-- ==== Sys2Proof/Certificates/Slice0/Obligations.lean ====
section
/-! DEFINITION. The statements put to the provers: encoding, host window, reset, modes, lines, master, slave, codec, and the
whole machine. "The peer's script" is `env.peer`; `undisturbed n script rest` says that the host lets the command take n steps
and that the peer drives `script`, then `rest`. -/

open Sys2Proof Sys2Proof.Machine

/-! ### Encoding -/

/-- R93, R94, R98: a word decodes to a command exactly when it is that command's word, for every operand. -/
def Obligations.DecodeIsExactlyEncode : Prop :=
  ∀ (w : Word) (i : Instr), decode w = .ok i ↔ w = encode i

/-- R93: of the rows' patterns, a word is selected by exactly one, its own command's, or by none. -/
def Obligations.OneRowOrNone : Prop :=
  ∀ w : Word, (opcodePatterns.filter (·.selects w)).map OpcodePattern.mnemonic =
    match decode w with
    | .ok i => [mnemonic i]
    | .error _ => []

/-- R92, R98: words written out from the opcode map. -/
def Obligations.WrittenWordsDecode : Prop :=
  decode 0x00000010 = .ok .mStart ∧ decode 0x0000A112 = .ok (.mSendByte 0xA1) ∧ decode 0x00000020 = .ok .sGetByte ∧
    decode 0x00000021 = .ok (.sSendToMaster 0) ∧ decode 0x00008332 = .ok (.lenCheck 0x83) ∧
    decode 0x00000340 = .ok (.ddcWrite 3) ∧ decode 0x00000042 = .ok .edidRead ∧
    decode 0x00010010 = .error .reservedBits ∧ decode 0x00000110 = .error .strayOperand ∧
    decode 0x00000016 = .error (.reservedOpcode 0x16)

/-- R94: an accepted illegal word ends in its accepting step with ILLEGAL_COMMAND; CMD records it, DROPPED is cleared, and
nothing else of the block changes. -/
def Obligations.IllegalWordOnlyReports : Prop :=
  ∀ (s : State) (w : Word) (q : Nat) (rest : List HostTurn),
    s.idle → s.hostDue (.write cmdOffset 4 w) q rest → legalWord w = false →
      step s = .next { s.afterHost 0 rest with
        cmd := w, status := ⟨false, false, .illegalCommand⟩, seq := Sequencer.none }

/-! ### A step of the machine -/

/-- R30: the step in which the host writes a legal word to CMD on an idle block is `exec` of the command it decodes to, in the
state in which CMD holds the word, DROPPED is 0 and BUSY is 1, RESULT and all else as before. -/
def Obligations.StepRunsTheDecodedCommand : Prop :=
  ∀ (s : State) (w : Word) (i : Instr) (q : Nat) (rest : List HostTurn),
    s.idle → s.hostDue (.write cmdOffset 4 w) q rest → decode w = .ok i →
      step s = exec i { s.afterHost q rest with
        cmd := w, status := { busy := true, dropped := false, result := s.status.result } }

/-- The model's schedule (assumption log 4) says nothing of the block. While a command runs and no act of the host is due, a
step of the machine is the controller's steps up to the host's next act, and a free draw is like a listed one; and a command
that was stopped after m controller steps and goes on for n more reaches what it reaches in m + n. -/
def Obligations.RunningCommandGoesOn : Prop :=
  (∀ s : State, s.status.busy = true → 0 < s.env.quiet ∨ s.env.host = [] → s.seq.todo ≠ [] →
    (s.needsDraw = false → step s = runController (max 1 s.env.quiet) s) ∧
    (s.needsDraw = true → step s = runController (max 1 s.env.quiet)
      { s with env := { s.env with peer := [Config.peerDrive s.env.unit s.env.draws], draws := s.env.draws + 1 } })) ∧
  ∀ (s t : State) (m n : Nat), runController m s = .next t → t.env.quiet = 0 → t.seq.todo ≠ [] →
    runController (m + n) s = runController n t

/-! ### Host window -/

/-- R66: a CMD write while BUSY = 1 only sets DROPPED. -/
def Obligations.CommandWriteWhileBusyIsDropped : Prop :=
  ∀ (s : State) (w : Word) (q : Nat) (rest : List HostTurn),
    s.status.busy = true → s.hostDue (.write cmdOffset 4 w) q rest →
      step s = .next { s.afterHost q rest with status := { s.status with dropped := true } }

/-- R67: while BUSY = 1 every other write is ignored; a write to a read-only register or a reserved offset always is. -/
def Obligations.IgnoredWrites : Prop :=
  ∀ (s : State) (off : Offset) (v : Word) (q : Nat) (rest : List HostTurn),
    s.hostDue (.write off 4 v) q rest → off.toNat % 4 = 0 → off ≠ cmdOffset →
      (s.status.busy = true → step s = .next (s.afterHost q rest)) ∧
      (s.status.busy = false →
        0x010 ≤ off.toNat ∧ off.toNat ≤ 0x0FC ∨ 0x1A0 ≤ off.toNat ∧ off.toNat ≤ 0x1FC ∨
          0x2A0 ≤ off.toNat ∧ off.toNat ≤ 0x3FC ∨ 0x600 ≤ off.toNat →
        step s = .next (s.afterHost 0 rest))

/-- R63, R45: a read of a buffer word returns the byte zero-extended, also while a command runs, and is the model fault where
the byte carries no mark; an accepted write stores v[7:0], marks that byte, and changes nothing else. -/
def Obligations.BufferWords : Prop :=
  ∀ (s : State) (b : Buffer) (i q : Nat) (rest : List HostTurn), i < b.size →
    (∀ v : Byte, s.hostDue (.read (BitVec.ofNat 12 (b.addr i)) 4) q rest → Memory.read s.mem (b.addr i) = some v →
      step s = .next ((s.afterHost (if s.status.busy then q else 0) rest).setRdata (v.setWidth 32))) ∧
    (s.hostDue (.read (BitVec.ofNat 12 (b.addr i)) 4) q rest → Memory.read s.mem (b.addr i) = none →
      step s = .fault (.hostReadUnmarked (b.addr i))) ∧
    (∀ v : Word, s.idle → s.hostDue (.write (BitVec.ofNat 12 (b.addr i)) 4 v) q rest →
      ∃ m, step s = .next { s.afterHost 0 rest with mem := m } ∧
        storesOnly s { s with mem := m } b i (v.extractLsb' 0 8))

/-- R64, R36: a read of an aligned word, a marked one where it is a buffer byte's, completes and changes nothing of the block,
and only a read of LINES samples the lines. -/
def Obligations.ReadsHaveNoSideEffect : Prop :=
  ∀ (s : State) (off : Offset) (q : Nat) (rest : List HostTurn),
    s.hostDue (.read off 4) q rest → off.toNat % 4 = 0 →
      (∀ (b : Buffer) (i : Nat), i < b.size → off.toNat = b.addr i → Memory.read s.mem (b.addr i) ≠ none) →
        ∃ t, step s = .next t ∧ t = { s with env := t.env } ∧ t.env.host = rest ∧
          (off ≠ 0x024 → t.env.peer = s.env.peer ∧ t.env.draws = s.env.draws) ∧
          (off = 0x024 → t.env.peer = s.env.peer.tail)

/-- R61: an access that is misaligned or not of 4 bytes has no step: it is refused. -/
def Obligations.OtherAccessesAreRefused : Prop :=
  ∀ (s : State) (off : Offset) (size : Nat) (v : Word) (q : Nat) (rest : List HostTurn),
    off.toNat % 4 ≠ 0 ∨ size ≠ 4 →
      (s.hostDue (.read off size) q rest → step s = .refused (.accessNotAdmitted off.toNat size)) ∧
      (s.hostDue (.write off size v) q rest → step s = .refused (.accessNotAdmitted off.toNat size))

/-- R26, R28-R34, R38, R201: a read of a plain register completes and shows its fields, every other bit reading 0; a read of a
reserved offset reads 0. -/
def Obligations.RegisterReads : Prop :=
  ∀ (s : State) (off : Offset) (q : Nat) (rest : List HostTurn),
    s.hostDue (.read off 4) q rest → off.toNat % 4 = 0 →
      off.toNat ≤ 0x01C ∨ 0x02C ≤ off.toNat ∧ off.toNat ≤ 0x0FC ∨ 0x1A0 ≤ off.toNat ∧ off.toNat ≤ 0x1FC ∨
        0x2A0 ≤ off.toNat ∧ off.toNat ≤ 0x3FC ∨ 0x600 ≤ off.toNat →
      ∃ t, step s = .next t ∧
        (off = 0x000 → t.env.rdata.toNat =
          (if s.ctrl.mode = .slave then 1 else 0) + (if s.ctrl.b2b then 2 else 0) + (if s.ctrl.stretch then 4 else 0)) ∧
        (off = 0x004 → t.env.rdata.toNat = s.bitDelay.toNat) ∧
        (off = 0x008 → t.env.rdata.toNat = s.timeout.toNat) ∧
        (off = 0x00C → t.env.rdata = s.cmd) ∧
        (off = 0x010 → t.env.rdata.toNat =
          (if s.status.busy then 1 else 0) + (if s.status.dropped then 2 else 0) + 16 * (match s.status.result with
            | .ok => 0x0
            | .noack => 0x1
            | .unexpectedStart => 0x2
            | .unexpectedStop => 0x3
            | .invalidChecksum => 0x4
            | .invalidLength => 0x5
            | .headerNotFound => 0x6
            | .busTimeout => 0x7
            | .nullMessage => 0x8
            | .illegalCommand => 0x9
            | .modeError => 0xA)) ∧
        (off = 0x014 → t.env.rdata.toNat = s.rxData.byte.toNat + if s.rxData.first then 256 else 0) ∧
        (off = 0x018 → t.env.rdata.toNat = s.chksum.toNat) ∧
        (off = 0x01C → t.env.rdata.toNat = s.frameLen.toNat) ∧
        (0x02C ≤ off.toNat → t.env.rdata = 0)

(TASK DESCRIPTION)
Return only and exactly the lines from the one that contains "(off = 0x01C" through the final line of the material above.

(EXERCISE ANSWER)
        (off = 0x01C → t.env.rdata.toNat = s.frameLen.toNat) ∧
        (0x02C ≤ off.toNat → t.env.rdata = 0)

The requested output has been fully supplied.